> What you should do
Determine how many lines of the listing below hold the string "congrArg", then state that number alone.

----- Record excerpts -----

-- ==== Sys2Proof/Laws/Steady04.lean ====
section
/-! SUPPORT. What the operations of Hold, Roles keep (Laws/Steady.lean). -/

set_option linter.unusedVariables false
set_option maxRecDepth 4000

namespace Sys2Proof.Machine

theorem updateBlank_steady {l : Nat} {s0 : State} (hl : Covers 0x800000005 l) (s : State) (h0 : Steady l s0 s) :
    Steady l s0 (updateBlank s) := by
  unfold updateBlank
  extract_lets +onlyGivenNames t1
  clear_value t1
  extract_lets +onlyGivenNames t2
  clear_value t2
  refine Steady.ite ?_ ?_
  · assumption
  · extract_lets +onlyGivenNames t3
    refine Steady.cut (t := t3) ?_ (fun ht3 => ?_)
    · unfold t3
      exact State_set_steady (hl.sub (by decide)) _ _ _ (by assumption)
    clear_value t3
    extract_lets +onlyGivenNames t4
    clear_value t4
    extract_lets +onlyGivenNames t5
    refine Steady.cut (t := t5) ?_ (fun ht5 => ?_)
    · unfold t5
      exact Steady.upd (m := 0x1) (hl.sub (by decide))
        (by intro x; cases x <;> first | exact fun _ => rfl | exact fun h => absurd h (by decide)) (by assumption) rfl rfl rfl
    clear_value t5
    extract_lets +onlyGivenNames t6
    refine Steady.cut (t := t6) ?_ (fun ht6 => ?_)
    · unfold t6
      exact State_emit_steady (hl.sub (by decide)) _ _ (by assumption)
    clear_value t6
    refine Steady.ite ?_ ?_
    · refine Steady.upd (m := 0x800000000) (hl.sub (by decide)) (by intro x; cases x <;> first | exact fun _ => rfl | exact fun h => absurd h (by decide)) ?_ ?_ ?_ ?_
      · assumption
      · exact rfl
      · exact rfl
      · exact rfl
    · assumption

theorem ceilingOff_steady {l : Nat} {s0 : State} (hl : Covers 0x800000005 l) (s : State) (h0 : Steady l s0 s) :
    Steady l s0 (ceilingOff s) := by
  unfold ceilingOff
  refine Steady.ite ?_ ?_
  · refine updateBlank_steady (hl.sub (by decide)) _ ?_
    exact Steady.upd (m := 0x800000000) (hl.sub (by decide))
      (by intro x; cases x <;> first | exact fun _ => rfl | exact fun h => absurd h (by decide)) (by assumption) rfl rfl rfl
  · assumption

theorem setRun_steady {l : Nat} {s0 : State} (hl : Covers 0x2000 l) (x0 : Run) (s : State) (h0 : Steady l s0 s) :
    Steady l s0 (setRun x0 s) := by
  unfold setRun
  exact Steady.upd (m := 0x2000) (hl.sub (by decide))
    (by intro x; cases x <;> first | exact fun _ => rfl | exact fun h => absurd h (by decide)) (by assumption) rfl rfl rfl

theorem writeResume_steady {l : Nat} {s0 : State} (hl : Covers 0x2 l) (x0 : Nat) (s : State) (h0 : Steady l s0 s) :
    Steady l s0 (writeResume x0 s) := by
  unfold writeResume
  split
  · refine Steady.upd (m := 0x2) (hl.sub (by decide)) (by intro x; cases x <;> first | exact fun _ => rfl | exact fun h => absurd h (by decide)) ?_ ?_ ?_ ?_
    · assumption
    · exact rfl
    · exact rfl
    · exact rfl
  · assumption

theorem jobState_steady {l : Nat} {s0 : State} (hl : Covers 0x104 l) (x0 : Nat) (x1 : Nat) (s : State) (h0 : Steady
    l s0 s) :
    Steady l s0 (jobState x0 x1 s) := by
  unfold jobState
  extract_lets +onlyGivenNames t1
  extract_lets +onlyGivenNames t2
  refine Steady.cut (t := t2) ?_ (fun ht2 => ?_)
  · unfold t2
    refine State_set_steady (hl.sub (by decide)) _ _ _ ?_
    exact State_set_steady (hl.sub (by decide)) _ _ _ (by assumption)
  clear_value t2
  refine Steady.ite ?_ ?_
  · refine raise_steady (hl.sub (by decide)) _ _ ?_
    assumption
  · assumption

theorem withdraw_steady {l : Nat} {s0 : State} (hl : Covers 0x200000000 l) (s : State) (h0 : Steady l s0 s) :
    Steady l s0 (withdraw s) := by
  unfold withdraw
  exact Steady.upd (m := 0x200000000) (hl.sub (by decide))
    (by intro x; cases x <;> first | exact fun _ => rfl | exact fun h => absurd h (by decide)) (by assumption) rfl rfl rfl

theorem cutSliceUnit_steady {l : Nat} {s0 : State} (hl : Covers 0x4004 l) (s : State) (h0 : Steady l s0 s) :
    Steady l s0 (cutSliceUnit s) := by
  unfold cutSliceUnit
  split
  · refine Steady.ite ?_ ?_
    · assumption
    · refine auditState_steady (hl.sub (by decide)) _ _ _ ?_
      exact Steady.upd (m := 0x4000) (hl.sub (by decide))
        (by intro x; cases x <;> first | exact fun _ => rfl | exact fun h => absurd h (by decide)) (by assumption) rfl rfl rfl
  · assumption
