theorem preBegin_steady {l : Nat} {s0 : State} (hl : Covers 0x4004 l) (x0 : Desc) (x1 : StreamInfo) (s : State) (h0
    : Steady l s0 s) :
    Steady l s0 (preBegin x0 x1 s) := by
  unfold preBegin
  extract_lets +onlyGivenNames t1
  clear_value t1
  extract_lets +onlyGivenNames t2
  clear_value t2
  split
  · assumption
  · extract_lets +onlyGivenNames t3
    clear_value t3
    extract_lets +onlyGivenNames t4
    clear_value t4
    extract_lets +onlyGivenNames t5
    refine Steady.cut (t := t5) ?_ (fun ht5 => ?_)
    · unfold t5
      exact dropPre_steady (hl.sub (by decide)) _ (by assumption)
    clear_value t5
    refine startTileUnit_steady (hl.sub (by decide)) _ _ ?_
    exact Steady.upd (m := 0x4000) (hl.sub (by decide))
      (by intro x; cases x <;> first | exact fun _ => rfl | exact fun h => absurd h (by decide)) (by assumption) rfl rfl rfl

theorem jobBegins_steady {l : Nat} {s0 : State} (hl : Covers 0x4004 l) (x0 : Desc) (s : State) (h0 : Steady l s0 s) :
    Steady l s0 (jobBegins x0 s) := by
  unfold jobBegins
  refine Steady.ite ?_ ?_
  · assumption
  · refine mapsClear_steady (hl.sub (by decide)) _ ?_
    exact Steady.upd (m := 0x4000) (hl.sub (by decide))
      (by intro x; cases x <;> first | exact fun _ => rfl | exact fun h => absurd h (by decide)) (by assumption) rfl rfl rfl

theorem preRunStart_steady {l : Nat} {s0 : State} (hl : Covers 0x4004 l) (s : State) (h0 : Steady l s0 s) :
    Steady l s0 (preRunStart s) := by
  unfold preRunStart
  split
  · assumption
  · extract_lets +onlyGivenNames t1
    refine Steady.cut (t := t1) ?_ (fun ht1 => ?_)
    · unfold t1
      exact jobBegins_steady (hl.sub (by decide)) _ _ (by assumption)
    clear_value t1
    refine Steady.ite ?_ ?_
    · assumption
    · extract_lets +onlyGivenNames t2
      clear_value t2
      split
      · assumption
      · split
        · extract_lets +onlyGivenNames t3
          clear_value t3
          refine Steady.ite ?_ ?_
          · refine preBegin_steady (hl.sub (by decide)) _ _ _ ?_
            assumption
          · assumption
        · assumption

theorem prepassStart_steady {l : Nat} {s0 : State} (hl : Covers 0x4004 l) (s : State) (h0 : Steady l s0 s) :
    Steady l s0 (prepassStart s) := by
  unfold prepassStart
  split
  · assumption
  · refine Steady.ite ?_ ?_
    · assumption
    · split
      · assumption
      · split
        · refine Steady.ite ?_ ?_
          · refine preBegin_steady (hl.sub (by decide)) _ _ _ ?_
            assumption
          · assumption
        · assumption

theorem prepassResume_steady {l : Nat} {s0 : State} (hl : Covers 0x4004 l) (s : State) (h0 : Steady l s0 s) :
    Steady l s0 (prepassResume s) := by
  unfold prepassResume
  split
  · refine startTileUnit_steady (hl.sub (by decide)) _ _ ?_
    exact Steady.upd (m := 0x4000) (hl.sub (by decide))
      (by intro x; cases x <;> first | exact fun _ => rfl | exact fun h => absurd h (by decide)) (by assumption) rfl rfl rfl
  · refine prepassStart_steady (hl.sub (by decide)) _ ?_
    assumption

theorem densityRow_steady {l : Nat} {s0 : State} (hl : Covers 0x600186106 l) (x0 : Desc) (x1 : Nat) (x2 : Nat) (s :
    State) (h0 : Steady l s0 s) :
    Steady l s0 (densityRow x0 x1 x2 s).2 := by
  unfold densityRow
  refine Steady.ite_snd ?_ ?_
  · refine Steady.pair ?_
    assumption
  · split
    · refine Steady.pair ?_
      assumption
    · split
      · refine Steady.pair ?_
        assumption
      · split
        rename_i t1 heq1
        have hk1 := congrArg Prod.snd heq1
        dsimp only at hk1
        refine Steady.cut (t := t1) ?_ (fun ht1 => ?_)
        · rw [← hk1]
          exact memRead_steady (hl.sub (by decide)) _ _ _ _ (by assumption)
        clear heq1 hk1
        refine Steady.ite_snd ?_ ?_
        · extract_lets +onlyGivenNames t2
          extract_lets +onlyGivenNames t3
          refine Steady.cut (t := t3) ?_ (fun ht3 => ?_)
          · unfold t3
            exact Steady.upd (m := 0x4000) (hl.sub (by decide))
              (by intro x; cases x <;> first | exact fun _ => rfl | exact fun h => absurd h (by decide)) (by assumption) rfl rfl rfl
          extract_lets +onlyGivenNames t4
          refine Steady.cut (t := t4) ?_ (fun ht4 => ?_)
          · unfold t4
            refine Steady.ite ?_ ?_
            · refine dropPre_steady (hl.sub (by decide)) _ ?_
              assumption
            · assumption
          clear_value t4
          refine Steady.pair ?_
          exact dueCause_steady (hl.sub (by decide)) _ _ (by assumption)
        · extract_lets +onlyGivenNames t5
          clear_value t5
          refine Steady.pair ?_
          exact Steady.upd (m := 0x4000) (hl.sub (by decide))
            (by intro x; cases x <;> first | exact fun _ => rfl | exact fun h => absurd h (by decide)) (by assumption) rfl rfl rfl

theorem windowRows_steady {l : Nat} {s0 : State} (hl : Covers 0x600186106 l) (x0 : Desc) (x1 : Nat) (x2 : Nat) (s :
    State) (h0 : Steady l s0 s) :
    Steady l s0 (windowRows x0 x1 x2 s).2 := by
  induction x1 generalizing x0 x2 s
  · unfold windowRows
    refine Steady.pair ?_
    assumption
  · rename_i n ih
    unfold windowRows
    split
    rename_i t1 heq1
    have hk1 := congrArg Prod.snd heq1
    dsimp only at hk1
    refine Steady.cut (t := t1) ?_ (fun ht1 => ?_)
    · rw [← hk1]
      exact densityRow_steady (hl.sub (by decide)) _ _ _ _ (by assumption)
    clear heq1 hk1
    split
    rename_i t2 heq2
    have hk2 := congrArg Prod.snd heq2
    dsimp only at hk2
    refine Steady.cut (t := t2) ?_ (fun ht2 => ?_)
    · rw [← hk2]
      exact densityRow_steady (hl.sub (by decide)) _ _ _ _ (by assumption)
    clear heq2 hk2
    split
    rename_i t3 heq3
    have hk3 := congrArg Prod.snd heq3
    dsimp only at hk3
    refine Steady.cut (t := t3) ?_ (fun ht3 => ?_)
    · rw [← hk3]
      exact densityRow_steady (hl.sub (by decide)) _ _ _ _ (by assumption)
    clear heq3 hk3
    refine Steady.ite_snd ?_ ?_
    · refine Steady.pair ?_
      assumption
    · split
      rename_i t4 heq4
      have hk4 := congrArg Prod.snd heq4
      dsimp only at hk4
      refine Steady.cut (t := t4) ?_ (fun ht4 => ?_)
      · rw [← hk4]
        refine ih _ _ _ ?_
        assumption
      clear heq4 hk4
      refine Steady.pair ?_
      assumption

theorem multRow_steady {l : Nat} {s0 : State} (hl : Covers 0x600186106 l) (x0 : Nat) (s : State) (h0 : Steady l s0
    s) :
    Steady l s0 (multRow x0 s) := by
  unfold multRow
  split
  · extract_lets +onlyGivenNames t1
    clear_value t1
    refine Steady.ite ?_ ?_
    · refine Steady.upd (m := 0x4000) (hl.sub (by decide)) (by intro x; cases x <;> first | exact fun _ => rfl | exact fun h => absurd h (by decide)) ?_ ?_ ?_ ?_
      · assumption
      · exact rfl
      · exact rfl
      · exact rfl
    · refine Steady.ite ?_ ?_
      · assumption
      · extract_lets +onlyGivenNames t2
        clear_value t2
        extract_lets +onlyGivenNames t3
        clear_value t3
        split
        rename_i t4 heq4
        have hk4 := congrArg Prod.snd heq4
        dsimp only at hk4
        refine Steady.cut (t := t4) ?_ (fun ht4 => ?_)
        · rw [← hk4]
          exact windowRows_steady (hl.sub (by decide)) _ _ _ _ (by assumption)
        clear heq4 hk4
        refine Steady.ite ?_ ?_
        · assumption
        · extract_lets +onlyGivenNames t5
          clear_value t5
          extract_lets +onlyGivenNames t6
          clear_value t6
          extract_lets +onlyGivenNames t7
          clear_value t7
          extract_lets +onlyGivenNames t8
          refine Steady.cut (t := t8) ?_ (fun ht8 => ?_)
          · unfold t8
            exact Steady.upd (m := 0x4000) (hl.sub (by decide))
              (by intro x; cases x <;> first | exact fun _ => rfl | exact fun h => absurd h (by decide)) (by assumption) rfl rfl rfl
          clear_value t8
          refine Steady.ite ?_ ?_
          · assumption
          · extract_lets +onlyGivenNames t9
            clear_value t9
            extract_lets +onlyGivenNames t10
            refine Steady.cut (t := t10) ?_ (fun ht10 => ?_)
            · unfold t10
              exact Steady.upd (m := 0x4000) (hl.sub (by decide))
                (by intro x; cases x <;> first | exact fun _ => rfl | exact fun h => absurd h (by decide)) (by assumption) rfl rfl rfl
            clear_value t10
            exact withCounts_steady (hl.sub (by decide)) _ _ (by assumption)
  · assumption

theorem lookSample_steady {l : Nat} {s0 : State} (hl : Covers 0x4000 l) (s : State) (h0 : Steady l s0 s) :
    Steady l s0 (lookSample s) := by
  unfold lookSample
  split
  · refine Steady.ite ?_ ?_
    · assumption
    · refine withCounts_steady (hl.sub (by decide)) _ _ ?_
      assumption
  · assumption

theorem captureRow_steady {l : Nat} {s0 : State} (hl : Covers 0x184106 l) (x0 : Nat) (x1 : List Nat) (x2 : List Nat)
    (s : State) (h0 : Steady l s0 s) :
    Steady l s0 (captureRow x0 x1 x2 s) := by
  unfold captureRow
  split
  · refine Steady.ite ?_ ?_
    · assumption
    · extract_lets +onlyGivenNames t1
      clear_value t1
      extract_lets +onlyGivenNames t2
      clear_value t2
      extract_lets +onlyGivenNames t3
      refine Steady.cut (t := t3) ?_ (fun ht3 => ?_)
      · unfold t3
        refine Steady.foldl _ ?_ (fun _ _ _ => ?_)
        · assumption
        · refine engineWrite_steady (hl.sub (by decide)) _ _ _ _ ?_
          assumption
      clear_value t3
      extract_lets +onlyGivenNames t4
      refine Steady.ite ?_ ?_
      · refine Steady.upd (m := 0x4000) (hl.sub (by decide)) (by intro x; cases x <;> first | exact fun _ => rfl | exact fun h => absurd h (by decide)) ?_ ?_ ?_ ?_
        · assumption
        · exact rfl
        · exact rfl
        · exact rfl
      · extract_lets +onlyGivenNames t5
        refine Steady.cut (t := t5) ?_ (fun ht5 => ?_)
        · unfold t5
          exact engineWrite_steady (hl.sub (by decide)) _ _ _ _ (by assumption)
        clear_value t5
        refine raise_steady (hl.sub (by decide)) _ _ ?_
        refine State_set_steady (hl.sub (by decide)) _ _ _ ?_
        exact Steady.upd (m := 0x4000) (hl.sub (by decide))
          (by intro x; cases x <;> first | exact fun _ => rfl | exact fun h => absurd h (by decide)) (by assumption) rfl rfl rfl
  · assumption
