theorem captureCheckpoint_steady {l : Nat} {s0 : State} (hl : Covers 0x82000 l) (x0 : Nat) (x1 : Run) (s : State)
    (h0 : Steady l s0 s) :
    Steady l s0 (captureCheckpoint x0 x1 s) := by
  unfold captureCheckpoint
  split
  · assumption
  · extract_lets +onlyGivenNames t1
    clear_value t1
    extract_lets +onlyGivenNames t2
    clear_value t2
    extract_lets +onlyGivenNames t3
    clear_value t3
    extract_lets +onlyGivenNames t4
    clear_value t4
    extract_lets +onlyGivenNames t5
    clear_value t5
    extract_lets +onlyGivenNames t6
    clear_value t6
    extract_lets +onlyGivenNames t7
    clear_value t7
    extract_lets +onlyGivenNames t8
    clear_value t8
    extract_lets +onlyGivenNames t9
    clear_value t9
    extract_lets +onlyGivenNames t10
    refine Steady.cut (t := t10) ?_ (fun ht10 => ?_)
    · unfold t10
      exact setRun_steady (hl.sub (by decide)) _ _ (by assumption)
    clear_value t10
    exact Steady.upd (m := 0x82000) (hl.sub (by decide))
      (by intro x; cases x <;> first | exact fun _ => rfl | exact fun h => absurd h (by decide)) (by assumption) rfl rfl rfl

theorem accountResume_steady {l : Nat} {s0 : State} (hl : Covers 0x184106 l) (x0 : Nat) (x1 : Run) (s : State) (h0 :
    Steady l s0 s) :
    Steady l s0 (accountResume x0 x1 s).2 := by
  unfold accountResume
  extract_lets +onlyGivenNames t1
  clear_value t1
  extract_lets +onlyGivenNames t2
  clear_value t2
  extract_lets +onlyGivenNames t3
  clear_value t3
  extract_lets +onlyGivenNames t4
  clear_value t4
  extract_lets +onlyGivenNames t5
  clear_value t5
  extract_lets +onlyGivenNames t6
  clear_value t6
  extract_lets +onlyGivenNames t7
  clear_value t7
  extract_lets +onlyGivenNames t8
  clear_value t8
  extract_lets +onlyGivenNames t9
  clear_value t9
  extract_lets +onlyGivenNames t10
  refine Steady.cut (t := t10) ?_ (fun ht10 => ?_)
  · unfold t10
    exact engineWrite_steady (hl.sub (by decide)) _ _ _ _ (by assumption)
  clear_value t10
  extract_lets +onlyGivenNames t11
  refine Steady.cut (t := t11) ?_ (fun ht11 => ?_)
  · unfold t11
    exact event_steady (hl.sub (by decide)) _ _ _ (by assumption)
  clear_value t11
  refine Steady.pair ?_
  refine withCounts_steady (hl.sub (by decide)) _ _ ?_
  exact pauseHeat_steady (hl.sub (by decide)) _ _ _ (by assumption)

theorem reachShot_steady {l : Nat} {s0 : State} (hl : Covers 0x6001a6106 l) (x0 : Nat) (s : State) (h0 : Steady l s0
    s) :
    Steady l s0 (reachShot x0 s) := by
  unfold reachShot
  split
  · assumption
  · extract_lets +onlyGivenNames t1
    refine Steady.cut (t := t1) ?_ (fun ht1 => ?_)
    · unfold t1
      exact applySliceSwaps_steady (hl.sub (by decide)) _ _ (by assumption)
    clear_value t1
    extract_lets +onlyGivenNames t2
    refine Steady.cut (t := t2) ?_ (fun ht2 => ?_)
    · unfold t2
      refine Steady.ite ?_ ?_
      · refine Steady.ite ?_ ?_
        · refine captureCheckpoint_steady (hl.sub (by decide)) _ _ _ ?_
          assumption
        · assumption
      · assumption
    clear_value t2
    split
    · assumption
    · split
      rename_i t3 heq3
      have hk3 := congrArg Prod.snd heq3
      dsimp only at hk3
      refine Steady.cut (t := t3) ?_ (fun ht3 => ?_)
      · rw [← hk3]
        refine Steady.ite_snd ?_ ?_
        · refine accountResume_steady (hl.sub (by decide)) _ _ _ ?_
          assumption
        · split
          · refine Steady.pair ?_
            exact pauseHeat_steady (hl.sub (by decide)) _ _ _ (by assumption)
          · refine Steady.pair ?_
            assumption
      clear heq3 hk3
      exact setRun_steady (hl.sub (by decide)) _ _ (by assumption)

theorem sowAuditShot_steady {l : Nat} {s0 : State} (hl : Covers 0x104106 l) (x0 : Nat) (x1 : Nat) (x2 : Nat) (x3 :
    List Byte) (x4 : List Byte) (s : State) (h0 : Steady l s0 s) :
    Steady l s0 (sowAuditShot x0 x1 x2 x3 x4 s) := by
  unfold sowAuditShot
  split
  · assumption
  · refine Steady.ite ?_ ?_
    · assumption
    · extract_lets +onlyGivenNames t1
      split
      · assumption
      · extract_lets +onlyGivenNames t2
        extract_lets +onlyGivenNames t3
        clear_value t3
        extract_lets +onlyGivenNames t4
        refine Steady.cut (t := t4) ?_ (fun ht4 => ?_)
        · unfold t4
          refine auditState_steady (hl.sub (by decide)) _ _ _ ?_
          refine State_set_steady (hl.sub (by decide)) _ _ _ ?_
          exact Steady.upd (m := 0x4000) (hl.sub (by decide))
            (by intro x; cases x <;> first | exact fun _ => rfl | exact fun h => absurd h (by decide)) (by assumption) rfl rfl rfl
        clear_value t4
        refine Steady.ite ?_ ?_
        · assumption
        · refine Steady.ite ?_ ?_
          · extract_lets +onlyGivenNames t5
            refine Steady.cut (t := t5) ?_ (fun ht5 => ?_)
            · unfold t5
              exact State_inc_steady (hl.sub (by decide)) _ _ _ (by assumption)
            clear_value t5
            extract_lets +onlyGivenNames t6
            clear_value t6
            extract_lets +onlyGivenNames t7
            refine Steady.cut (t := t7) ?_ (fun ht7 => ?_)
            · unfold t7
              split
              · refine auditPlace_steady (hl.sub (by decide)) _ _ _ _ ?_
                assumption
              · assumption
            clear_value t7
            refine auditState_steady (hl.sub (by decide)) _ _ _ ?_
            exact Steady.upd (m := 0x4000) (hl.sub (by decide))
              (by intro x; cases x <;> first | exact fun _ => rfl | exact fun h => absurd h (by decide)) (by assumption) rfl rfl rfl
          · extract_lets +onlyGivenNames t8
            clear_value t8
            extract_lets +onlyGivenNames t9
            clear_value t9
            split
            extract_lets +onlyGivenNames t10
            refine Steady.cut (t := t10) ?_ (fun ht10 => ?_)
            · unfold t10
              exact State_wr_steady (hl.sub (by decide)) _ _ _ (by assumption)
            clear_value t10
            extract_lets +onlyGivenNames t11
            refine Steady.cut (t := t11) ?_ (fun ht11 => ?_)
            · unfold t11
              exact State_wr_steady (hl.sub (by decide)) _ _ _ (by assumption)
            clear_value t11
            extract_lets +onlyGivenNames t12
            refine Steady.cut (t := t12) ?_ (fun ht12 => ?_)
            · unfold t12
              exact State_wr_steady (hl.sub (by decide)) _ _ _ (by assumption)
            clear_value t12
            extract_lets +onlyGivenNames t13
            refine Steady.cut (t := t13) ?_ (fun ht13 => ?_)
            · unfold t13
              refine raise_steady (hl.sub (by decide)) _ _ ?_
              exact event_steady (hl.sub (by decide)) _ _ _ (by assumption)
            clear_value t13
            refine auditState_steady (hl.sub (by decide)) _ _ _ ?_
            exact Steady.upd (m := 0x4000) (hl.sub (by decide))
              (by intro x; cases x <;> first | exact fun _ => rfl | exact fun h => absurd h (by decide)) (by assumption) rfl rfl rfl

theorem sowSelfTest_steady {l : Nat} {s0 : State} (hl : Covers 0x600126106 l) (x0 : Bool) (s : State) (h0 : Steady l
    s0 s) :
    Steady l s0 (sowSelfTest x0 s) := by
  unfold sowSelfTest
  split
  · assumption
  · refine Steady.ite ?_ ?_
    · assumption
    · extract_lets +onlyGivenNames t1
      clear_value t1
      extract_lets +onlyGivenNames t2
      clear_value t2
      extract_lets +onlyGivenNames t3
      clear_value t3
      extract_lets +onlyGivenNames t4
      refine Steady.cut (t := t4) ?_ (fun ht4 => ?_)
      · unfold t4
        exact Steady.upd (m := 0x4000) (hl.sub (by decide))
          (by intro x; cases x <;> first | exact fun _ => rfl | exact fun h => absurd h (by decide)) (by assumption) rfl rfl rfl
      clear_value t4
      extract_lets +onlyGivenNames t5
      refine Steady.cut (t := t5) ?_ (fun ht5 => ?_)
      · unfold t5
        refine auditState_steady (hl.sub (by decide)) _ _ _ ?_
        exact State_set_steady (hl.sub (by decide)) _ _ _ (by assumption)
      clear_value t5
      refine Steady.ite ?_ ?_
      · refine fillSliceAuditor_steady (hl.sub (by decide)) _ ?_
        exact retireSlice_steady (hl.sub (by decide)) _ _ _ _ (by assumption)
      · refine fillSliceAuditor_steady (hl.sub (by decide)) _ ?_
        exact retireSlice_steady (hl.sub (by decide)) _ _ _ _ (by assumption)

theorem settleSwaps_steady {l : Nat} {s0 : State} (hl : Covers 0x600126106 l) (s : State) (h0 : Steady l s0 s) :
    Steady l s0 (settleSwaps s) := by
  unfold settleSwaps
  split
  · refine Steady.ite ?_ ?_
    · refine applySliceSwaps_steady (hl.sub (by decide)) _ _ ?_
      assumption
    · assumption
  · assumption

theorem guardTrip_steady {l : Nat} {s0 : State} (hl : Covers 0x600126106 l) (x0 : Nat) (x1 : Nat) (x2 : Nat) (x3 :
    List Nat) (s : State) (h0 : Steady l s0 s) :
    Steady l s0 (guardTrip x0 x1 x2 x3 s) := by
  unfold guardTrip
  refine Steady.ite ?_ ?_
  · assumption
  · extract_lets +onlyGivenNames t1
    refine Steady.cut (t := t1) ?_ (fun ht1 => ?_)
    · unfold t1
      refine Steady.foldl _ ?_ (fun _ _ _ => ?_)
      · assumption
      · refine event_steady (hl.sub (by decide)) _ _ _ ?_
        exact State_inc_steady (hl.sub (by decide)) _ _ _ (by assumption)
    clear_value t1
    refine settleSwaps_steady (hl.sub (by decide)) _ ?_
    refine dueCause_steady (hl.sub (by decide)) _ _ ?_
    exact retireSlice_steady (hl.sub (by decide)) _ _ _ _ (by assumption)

-----

> Exercise response
7